AR Training Versus Patching in Unilateral Amblyopia

April 8, 2025 updated by: Eye & ENT Hospital of Fudan University

Dichoptic Augmented Reality (AR) Training Versus Patching for Unilateral Amblyopia in Children and Adults

This is a multi-center, randomized controlled trial to compare the effectiveness of AR training with patching for the treatment of unilateral amblyopia.

Specific Aim 1 (Primary): To compare the improvement of visual acuity in the amblyopic eye between AR training and patching for the treatment of unilateral amblyopia.

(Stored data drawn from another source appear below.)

/-- The bytes of an instruction in memory order (R140, R142; the encoding column of the opcode table). -/
def encode : Instr → List Byte
  | .ldaImm imm => [0xA9, imm]
  | .ldaZp z => [0xA5, z]
  | .ldaZpx z => [0xB5, z]
  | .ldaAbs w => [0xAD, loByte w, hiByte w]
  | .ldaAbx w => [0xBD, loByte w, hiByte w]
  | .ldaAby w => [0xB9, loByte w, hiByte w]
  | .ldaIzx z => [0xA1, z]
  | .ldaIzy z => [0xB1, z]
  | .ldxImm imm => [0xA2, imm]
  | .ldxZp z => [0xA6, z]
  | .ldxZpy z => [0xB6, z]
  | .ldxAbs w => [0xAE, loByte w, hiByte w]
  | .ldxAby w => [0xBE, loByte w, hiByte w]
  | .ldyImm imm => [0xA0, imm]
  | .ldyZp z => [0xA4, z]
  | .ldyZpx z => [0xB4, z]
  | .ldyAbs w => [0xAC, loByte w, hiByte w]
  | .ldyAbx w => [0xBC, loByte w, hiByte w]
  | .staZp z => [0x85, z]
  | .staZpx z => [0x95, z]
  | .staAbs w => [0x8D, loByte w, hiByte w]
  | .staAbx w => [0x9D, loByte w, hiByte w]
  | .staAby w => [0x99, loByte w, hiByte w]
  | .staIzx z => [0x81, z]
  | .staIzy z => [0x91, z]
  | .stxZp z => [0x86, z]
  | .stxZpy z => [0x96, z]
  | .stxAbs w => [0x8E, loByte w, hiByte w]
  | .styZp z => [0x84, z]
  | .styZpx z => [0x94, z]
  | .styAbs w => [0x8C, loByte w, hiByte w]
  | .tax => [0xAA]
  | .tay => [0xA8]
  | .txa => [0x8A]
  | .tya => [0x98]
  | .tsx => [0xBA]
  | .txs => [0x9A]
  | .adcImm imm => [0x69, imm]
  | .adcZp z => [0x65, z]
  | .adcZpx z => [0x75, z]
  | .adcAbs w => [0x6D, loByte w, hiByte w]
  | .adcAbx w => [0x7D, loByte w, hiByte w]
  | .adcAby w => [0x79, loByte w, hiByte w]
  | .adcIzx z => [0x61, z]
  | .adcIzy z => [0x71, z]
  | .sbcImm imm => [0xE9, imm]
  | .sbcZp z => [0xE5, z]
  | .sbcZpx z => [0xF5, z]
  | .sbcAbs w => [0xED, loByte w, hiByte w]
  | .sbcAbx w => [0xFD, loByte w, hiByte w]
  | .sbcAby w => [0xF9, loByte w, hiByte w]
  | .sbcIzx z => [0xE1, z]
  | .sbcIzy z => [0xF1, z]
  | .andImm imm => [0x29, imm]
  | .andZp z => [0x25, z]
  | .andZpx z => [0x35, z]
  | .andAbs w => [0x2D, loByte w, hiByte w]
  | .andAbx w => [0x3D, loByte w, hiByte w]
  | .andAby w => [0x39, loByte w, hiByte w]
  | .andIzx z => [0x21, z]
  | .andIzy z => [0x31, z]
  | .oraImm imm => [0x09, imm]
  | .oraZp z => [0x05, z]
  | .oraZpx z => [0x15, z]
  | .oraAbs w => [0x0D, loByte w, hiByte w]
  | .oraAbx w => [0x1D, loByte w, hiByte w]
  | .oraAby w => [0x19, loByte w, hiByte w]
  | .oraIzx z => [0x01, z]
  | .oraIzy z => [0x11, z]
  | .eorImm imm => [0x49, imm]
  | .eorZp z => [0x45, z]
  | .eorZpx z => [0x55, z]
  | .eorAbs w => [0x4D, loByte w, hiByte w]
  | .eorAbx w => [0x5D, loByte w, hiByte w]
  | .eorAby w => [0x59, loByte w, hiByte w]
  | .eorIzx z => [0x41, z]
  | .eorIzy z => [0x51, z]
  | .bitZp z => [0x24, z]
  | .bitAbs w => [0x2C, loByte w, hiByte w]
  | .cmpImm imm => [0xC9, imm]
  | .cmpZp z => [0xC5, z]
  | .cmpZpx z => [0xD5, z]
  | .cmpAbs w => [0xCD, loByte w, hiByte w]
  | .cmpAbx w => [0xDD, loByte w, hiByte w]
  | .cmpAby w => [0xD9, loByte w, hiByte w]
  | .cmpIzx z => [0xC1, z]
  | .cmpIzy z => [0xD1, z]
  | .cpxImm imm => [0xE0, imm]
  | .cpxZp z => [0xE4, z]
  | .cpxAbs w => [0xEC, loByte w, hiByte w]
  | .cpyImm imm => [0xC0, imm]
  | .cpyZp z => [0xC4, z]
  | .cpyAbs w => [0xCC, loByte w, hiByte w]
  | .incZp z => [0xE6, z]
  | .incZpx z => [0xF6, z]
  | .incAbs w => [0xEE, loByte w, hiByte w]
  | .incAbx w => [0xFE, loByte w, hiByte w]
  | .decZp z => [0xC6, z]
  | .decZpx z => [0xD6, z]
  | .decAbs w => [0xCE, loByte w, hiByte w]
  | .decAbx w => [0xDE, loByte w, hiByte w]
  | .inx => [0xE8]
  | .iny => [0xC8]
  | .dex => [0xCA]
  | .dey => [0x88]
  | .aslAcc => [0x0A]
  | .aslZp z => [0x06, z]
  | .aslZpx z => [0x16, z]
  | .aslAbs w => [0x0E, loByte w, hiByte w]
  | .aslAbx w => [0x1E, loByte w, hiByte w]
  | .lsrAcc => [0x4A]
  | .lsrZp z => [0x46, z]
  | .lsrZpx z => [0x56, z]
  | .lsrAbs w => [0x4E, loByte w, hiByte w]
  | .lsrAbx w => [0x5E, loByte w, hiByte w]
  | .rolAcc => [0x2A]
  | .rolZp z => [0x26, z]
  | .rolZpx z => [0x36, z]
  | .rolAbs w => [0x2E, loByte w, hiByte w]
  | .rolAbx w => [0x3E, loByte w, hiByte w]
  | .rorAcc => [0x6A]
  | .rorZp z => [0x66, z]
  | .rorZpx z => [0x76, z]
  | .rorAbs w => [0x6E, loByte w, hiByte w]
  | .rorAbx w => [0x7E, loByte w, hiByte w]
  | .jmpAbs w => [0x4C, loByte w, hiByte w]
  | .jmpInd ptr => [0x6C, loByte ptr, hiByte ptr]
  | .jsrAbs w => [0x20, loByte w, hiByte w]
  | .rts => [0x60]
  | .bccRel off => [0x90, off]
  | .bcsRel off => [0xB0, off]
  | .beqRel off => [0xF0, off]
  | .bneRel off => [0xD0, off]
  | .bmiRel off => [0x30, off]
  | .bplRel off => [0x10, off]
  | .bvcRel off => [0x50, off]
  | .bvsRel off => [0x70, off]
  | .brk => [0x00]
  | .rti => [0x40]
  | .pha => [0x48]
  | .php => [0x08]
  | .pla => [0x68]
  | .plp => [0x28]
  | .clc => [0x18]
  | .sec => [0x38]
  | .cli => [0x58]
  | .sei => [0x78]
  | .cld => [0xD8]
  | .sed => [0xF8]
  | .clv => [0xB8]
  | .nop => [0xEA]
  | .sloZp z => [0x07, z]
  | .sloZpx z => [0x17, z]
  | .sloAbs w => [0x0F, loByte w, hiByte w]
  | .sloAbx w => [0x1F, loByte w, hiByte w]
  | .sloAby w => [0x1B, loByte w, hiByte w]
  | .sloIzx z => [0x03, z]
  | .sloIzy z => [0x13, z]
  | .rlaZp z => [0x27, z]
  | .rlaZpx z => [0x37, z]
  | .rlaAbs w => [0x2F, loByte w, hiByte w]
  | .rlaAbx w => [0x3F, loByte w, hiByte w]
  | .rlaAby w => [0x3B, loByte w, hiByte w]
  | .rlaIzx z => [0x23, z]
  | .rlaIzy z => [0x33, z]
  | .sreZp z => [0x47, z]
  | .sreZpx z => [0x57, z]
  | .sreAbs w => [0x4F, loByte w, hiByte w]
  | .sreAbx w => [0x5F, loByte w, hiByte w]
  | .sreAby w => [0x5B, loByte w, hiByte w]
  | .sreIzx z => [0x43, z]
  | .sreIzy z => [0x53, z]
  | .rraZp z => [0x67, z]
  | .rraZpx z => [0x77, z]
  | .rraAbs w => [0x6F, loByte w, hiByte w]
  | .rraAbx w => [0x7F, loByte w, hiByte w]
  | .rraAby w => [0x7B, loByte w, hiByte w]
  | .rraIzx z => [0x63, z]
  | .rraIzy z => [0x73, z]
  | .saxZp z => [0x87, z]
  | .saxZpy z => [0x97, z]
  | .saxAbs w => [0x8F, loByte w, hiByte w]
  | .saxIzx z => [0x83, z]
  | .laxZp z => [0xA7, z]
  | .laxZpy z => [0xB7, z]
  | .laxAbs w => [0xAF, loByte w, hiByte w]
  | .laxAby w => [0xBF, loByte w, hiByte w]
  | .laxIzx z => [0xA3, z]
  | .laxIzy z => [0xB3, z]
  | .dcpZp z => [0xC7, z]
  | .dcpZpx z => [0xD7, z]
  | .dcpAbs w => [0xCF, loByte w, hiByte w]
  | .dcpAbx w => [0xDF, loByte w, hiByte w]
  | .dcpAby w => [0xDB, loByte w, hiByte w]
  | .dcpIzx z => [0xC3, z]
  | .dcpIzy z => [0xD3, z]
  | .iscZp z => [0xE7, z]
  | .iscZpx z => [0xF7, z]
  | .iscAbs w => [0xEF, loByte w, hiByte w]
  | .iscAbx w => [0xFF, loByte w, hiByte w]
  | .iscAby w => [0xFB, loByte w, hiByte w]
  | .iscIzx z => [0xE3, z]
  | .iscIzy z => [0xF3, z]
  | .ancImm0B imm => [0x0B, imm]
  | .ancImm2B imm => [0x2B, imm]
  | .alrImm imm => [0x4B, imm]
  | .arrImm imm => [0x6B, imm]
  | .axsImm imm => [0xCB, imm]
  | .sbcImmEB imm => [0xEB, imm]
  | .nopImp1A => [0x1A]
  | .nopImp3A => [0x3A]
  | .nopImp5A => [0x5A]
  | .nopImp7A => [0x7A]
  | .nopImpDA => [0xDA]
  | .nopImpFA => [0xFA]
  | .nopImm80 imm => [0x80, imm]
  | .nopImm82 imm => [0x82, imm]
  | .nopImm89 imm => [0x89, imm]
  | .nopImmC2 imm => [0xC2, imm]
  | .nopImmE2 imm => [0xE2, imm]
  | .nopZp04 z => [0x04, z]
  | .nopZp44 z => [0x44, z]
  | .nopZp64 z => [0x64, z]
  | .nopZpx14 z => [0x14, z]
  | .nopZpx34 z => [0x34, z]
  | .nopZpx54 z => [0x54, z]
  | .nopZpx74 z => [0x74, z]
  | .nopZpxD4 z => [0xD4, z]
  | .nopZpxF4 z => [0xF4, z]
  | .nopAbs0C w => [0x0C, loByte w, hiByte w]
  | .nopAbx1C w => [0x1C, loByte w, hiByte w]
  | .nopAbx3C w => [0x3C, loByte w, hiByte w]
  | .nopAbx5C w => [0x5C, loByte w, hiByte w]
  | .nopAbx7C w => [0x7C, loByte w, hiByte w]
  | .nopAbxDC w => [0xDC, loByte w, hiByte w]
  | .nopAbxFC w => [0xFC, loByte w, hiByte w]
  | .aneImm imm => [0x8B, imm]
  | .lxaImm imm => [0xAB, imm]
  | .shaAby w => [0x9F, loByte w, hiByte w]
  | .shaIzy z => [0x93, z]
  | .shxAby w => [0x9E, loByte w, hiByte w]
  | .shyAbx w => [0x9C, loByte w, hiByte w]
  | .tasAby w => [0x9B, loByte w, hiByte w]
  | .lasAby w => [0xBB, loByte w, hiByte w]
  | .jam02 => [0x02]
  | .jam12 => [0x12]
  | .jam22 => [0x22]
  | .jam32 => [0x32]
  | .jam42 => [0x42]
  | .jam52 => [0x52]
  | .jam62 => [0x62]
  | .jam72 => [0x72]
  | .jam92 => [0x92]
  | .jamB2 => [0xB2]
  | .jamD2 => [0xD2]
  | .jamF2 => [0xF2]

Specific Aim 2 (Secondary): To compare the improvement of visual functions between AR training and patching for the treatment of unilateral amblyopia.

Study Overview

Status

Recruiting

Detailed Description

Poor compliance, limited improvement of visual functions, and regression after recovery of visual acuity have been observed in the management of amblyopia using conventional patching. Recently, dichoptic/binocular digital therapy has been developed, but no widely accepted binocular treatments with superiority available for children and adults with amblyopia (Pineles et al., 2020; Oscar et al., 2023). Here, we designed an innovative binocular therapy using augmented reality (AR) training, based on neural deficits in amblyopia, to achieve better outcomes.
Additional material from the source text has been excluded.